Now the term $e^{-A\,t}$ does stay bounded and converges to zero as time goes to infinity. The rate of how fast this integral converges should be roughly inversely proportional to the smallest eigenvalue of $A$, however any finite time numerical approximation of this integral can be used as a lower bound for $P$.

0
On

Given symmetric matrices $\mathrm A \succ \mathrm O_n$ and $\mathrm B \succeq \mathrm O_n$, let

$$\mathrm X (t) := \int_0^t e^{-\tau \mathrm A} \mathrm B e^{-\tau \mathrm A} \,\mathrm d \tau$$

Using integration by parts,

$$\mathrm A \mathrm X (t) = \cdots = -\dot{\mathrm X} (t) + \mathrm B - \mathrm X (t) \mathrm A$$

and, thus, we obtain the following matrix differential equation

$$\boxed{\dot{\mathrm X} = - \mathrm A \mathrm X - \mathrm X \mathrm A + \mathrm B}$$

with initial condition $\mathrm X (0) = \mathrm O_n$. Assuming $\rm X$ converges to a steady-state, $\dot{\mathrm X} = \mathrm O_n$, we obtain the following linear matrix equation

$$\mathrm A \mathrm X + \mathrm X \mathrm A = \mathrm B$$

whose solution we denote by $\bar{\rm X}$. This is the desired solution.

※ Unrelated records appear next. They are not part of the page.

-- ==== Sys2Proof/Machine/Usb.lean ====
section
/-!
DEFINITION. The USB hubs, the remote transaction translators and remote wake (10_usb_hub_and_device.md R236–R250, R256).
-/
namespace Sys2Proof.Machine

/-! ### Ports -/

/-- STATE of local port `p` (1–7, Table 10-4). -/
abbrev fPort (p : Nat) : Fld := ⟨R.USB2_PORT_STATUS (p - 1), 0, 3⟩
abbrev fPortLs (p : Nat) : Fld := ⟨R.USB2_PORT_STATUS (p - 1), 3, 1⟩
abbrev fPortHs (p : Nat) : Fld := ⟨R.USB2_PORT_STATUS (p - 1), 4, 1⟩
abbrev fPortChirp (p : Nat) : Fld := ⟨R.USB2_PORT_STATUS (p - 1), 5, 1⟩
abbrev fPortOc (p : Nat) : Fld := ⟨R.USB2_PORT_STATUS (p - 1), 6, 1⟩
abbrev fPortMode (p : Nat) : Fld := ⟨R.USB2_PORT_CTRL (p - 1), 0, 2⟩
/-- STATE and BOUND of translated port `k`. -/
abbrev fTp (k : Nat) : Fld := ⟨R.USB2_TP_STATUS k, 0, 3⟩
abbrev fBound (k : Nat) : Fld := ⟨R.USB2_TP_STATUS k, 7, 1⟩

abbrev psOff : Nat := 0
abbrev psDisconnected : Nat := 1
abbrev psDisabled : Nat := 2
abbrev psResetting : Nat := 3
abbrev psEnabled : Nat := 4
abbrev psSuspended : Nat := 5
abbrev psL1 : Nat := 6

/-- Change bits of the USB 2.0 hub's ports, numbered as wPortChange: 0 connection, 1 enable, 2 suspend, 3 over-current,
4 reset. -/
def change2 (p b : Nat) (s : State) : State :=
  { s with usb := { s.usb with change := natSet s.usb.change p (putBits (natGet s.usb.change p) b 1 1) } }

/-- Port power of DS5–DS7, which drives `USB_DS<p>_PWR_EN` (R238). -/
def setPower (p : Nat) (on : Bool) (s : State) : State :=
  { s with usb := { s.usb with power := smSet (fun _ => false) s.usb.power p on } }

/-- PORT_POWER of a USB 2.0 port (R238): on DS1–DS4 whether the cable port's VBUS switch is closed, on DS5–DS7 what the hub
drives, else always on. -/
def portPowered (s : State) (p : Nat) : Bool :=
  if 1 ≤ p ∧ p ≤ 4 then bit s ⟨R.TC_STATUS (p - 1), 9, 1⟩
  else if 5 ≤ p ∧ p ≤ 7 then smGet (fun _ => false) s.usb.power p else true

/-- PORT_OVER_CURRENT (R238): on DS1–DS4 while the cable port holds after its fuse, on DS5–DS7 as OC_N has it. -/
def portOc (s : State) (p : Nat) : Bool :=
  if 1 ≤ p ∧ p ≤ 4 then getF s ⟨R.TC_STATUS (p - 1), 0, 3⟩ == 5
  else decide (5 ≤ p) && decide (p ≤ 7) && bit s (fPortOc p)

/-- Port 8, to which the device function is connected (R237), changes state. -/
def setPort8 (st : Nat) (s : State) : State := { s with usb := { s.usb with port8 := st } }

/-- Port 8 follows `USB2.CTRL.EN`, DEVFN_EN and `USBD.CTRL.EN` (Table 10-14). PRESUMED, log entry 57. -/
def port8Follow (s : State) : State :=
  let device := bit s ⟨R.USB2_CTRL, 4, 1⟩ && bit s ⟨R.USBD_CTRL, 0, 1⟩
  if !bit s ⟨R.USB2_CTRL, 0, 1⟩ then setPort8 psOff s
  else if device && decide (s.usb.port8 < 2) then change2 8 0 (setPort8 psDisabled s)
  else if !device && decide (2 ≤ s.usb.port8) then change2 8 0 (setPort8 psDisconnected s)
  else if device then s else setPort8 psDisconnected s

/-- wPortStatus of a state (USB 2.0 table 11-21). -/
def wPortStatus (st : Nat) (ls hs oc power : Bool) : Nat :=
  let b (x : Bool) (n : Nat) : Nat := if x then 2 ^ n else 0
  b (decide (2 ≤ st)) 0 + b (decide (4 ≤ st)) 1 + b (st == psSuspended) 2 + b oc 3 + b (st == psResetting) 4 + b (st == psL1) 5
    + b power 8 + b ls 9 + b hs 10

/-- The TP state that a wPortStatus reports. -/
def stateOfStatus (w : Nat) : Nat :=
  if !w.testBit 0 then psDisconnected else if w.testBit 4 then psResetting else if w.testBit 2 then psSuspended
  else if w.testBit 1 then psEnabled else psDisabled

/-! ### Enabling and the upstream side (R239, R240) -/

abbrev fEn2 : Fld := ⟨R.USB2_CTRL, 0, 1⟩
abbrev fEn3 : Fld := ⟨R.USB3_CTRL, 0, 1⟩
abbrev fUp2 : Fld := ⟨R.USB2_CTRL, 1, 3⟩
abbrev fUp3 : Fld := ⟨R.USB3_CTRL, 1, 3⟩

/-- A combination that R239 refuses. -/
def upBad (u2 u3 : Nat) : Bool :=
  u2 == 6 || u3 == 6 || (decide (u3 ≤ 4) && u3 != u2) || (u3 == 5 && u2 != 7 && u2 != 5)

/-- Local port `n` loses its power, and with it the SuperSpeed port that shares it. -/
def cutPower (n : Nat) (s : State) : State :=
  let s := setF (fPort n) psOff (setPower n false s)
  if n ≤ 6 then setF (fPls3 n) plsDisabled (setF (fConn3 n) 0 s) else s

/-- The ports of the USB 2.0 hub with it enabled: DS1–DS7 by their mode, power on DS5–DS7 and on the SuperSpeed ports that share it. -/
def portsOn (s : State) : State :=
  let s := forAll [5, 6, 7] (fun p => setPower p true) s
  let s := forAll [5, 6] (fun p s => if getF s (fPls3 p) = plsDisabled then setF (fPls3 p) plsRxDetect s else s) s
  port8Follow (forAll [1, 2, 3, 4, 5, 6, 7] (fun p s =>
    setF (fPort p) (if getF s (fPortMode p) = 1 ∨ getF s (fPortMode p) = 2 then psDisconnected else psOff) s)
    (forAll (List.range 8) (fun k => setF (fTp k) psDisconnected) s))

/-- The USB 2.0 hub is disabled: its ports lose power, its pull-up goes. -/
def portsOff (s : State) : State :=
  let s := forAll [1, 2, 3, 4] (fun p => setF (fPort p) psOff) (forAll [5, 6, 7] cutPower s)
  port8Follow (setF ⟨R.USB2_STATUS, 0, 5⟩ 0 { s with usb := { s.usb with pullup := false } })

/-- The USB 3.2 hub is disabled: its virtual ports go, and its receiver detection upstream ends. -/
def hub3Off (s : State) : State :=
  upVirtual (forAll [0, 1, 2, 3] (fun v s => if bit s (fVirtual3 (v + 1)) then vportDown v s else s)
    (setF ⟨R.USB3_STATUS, 0, 4⟩ plsDisabled { s with usb := { s.usb with rxDetect := false } }))

/-- Cable port `n` is in USB fallback as UFP (Table 10-3): attached, its mux at USB, its data role not DFP. -/
def usbUfp (s : State) (n : Nat) : Bool :=
  let r := R.TC_STATUS n
  (getF s ⟨r, 0, 3⟩ == 2 || getF s ⟨r, 0, 3⟩ == 3) && getF s ⟨r, 12, 3⟩ == 1 && !bit s ⟨r, 5, 1⟩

Using a numerical ODE solver, we then integrate the matrix differential equation above and find an approximate value of matrix $\bar{\rm X}$. Since matrix $\rm X (t)$ is symmetric for all $t \geq 0$, we can half-vectorize both sides of the matrix differential equation in order to obtain a $\binom{n+1}{2}$-dimensional state vector (rather than a $n^2$-dimensional state vector, which would be wasteful).


Appendix

Note that the solution of the matrix differential equation is given by

$$\mathrm X (t) = \bar{\mathrm X} - e^{-t \mathrm A} \bar{\mathrm X} e^{-t \mathrm A}$$

Since $\mathrm A \succ \mathrm O_n$,

$$\lim_{t \to \infty} \mathrm X (t) = \bar{\mathrm X}$$

If matrix $\rm A$ were allowed to have an eigenvalue at zero, it would be unpleasant.

0
On

$ \def\LR#1{\left(#1\right)} \def\op#1{\operatorname{#1}} \def\vcc#1{\op{vec}\LR{#1}} \def\trace#1{\op{Tr}\LR{#1}} \def\qiq{\quad\implies\quad} \def\p{\partial} \def\grad#1#2{\frac{\p #1}{\p #2}} \def\c#1{\color{red}{#1}} \def\fracLR#1#2{\LR{\frac{#1}{#2}}} $The SANE algorithm by Raydan & Martinez is basically Barzilai-Borwein applied to a system of nonlinear equations rather than a scalar cost function. It satisfies a least-squares form of the Secant Equation, so it can also be viewed as a Quasi-Newton method.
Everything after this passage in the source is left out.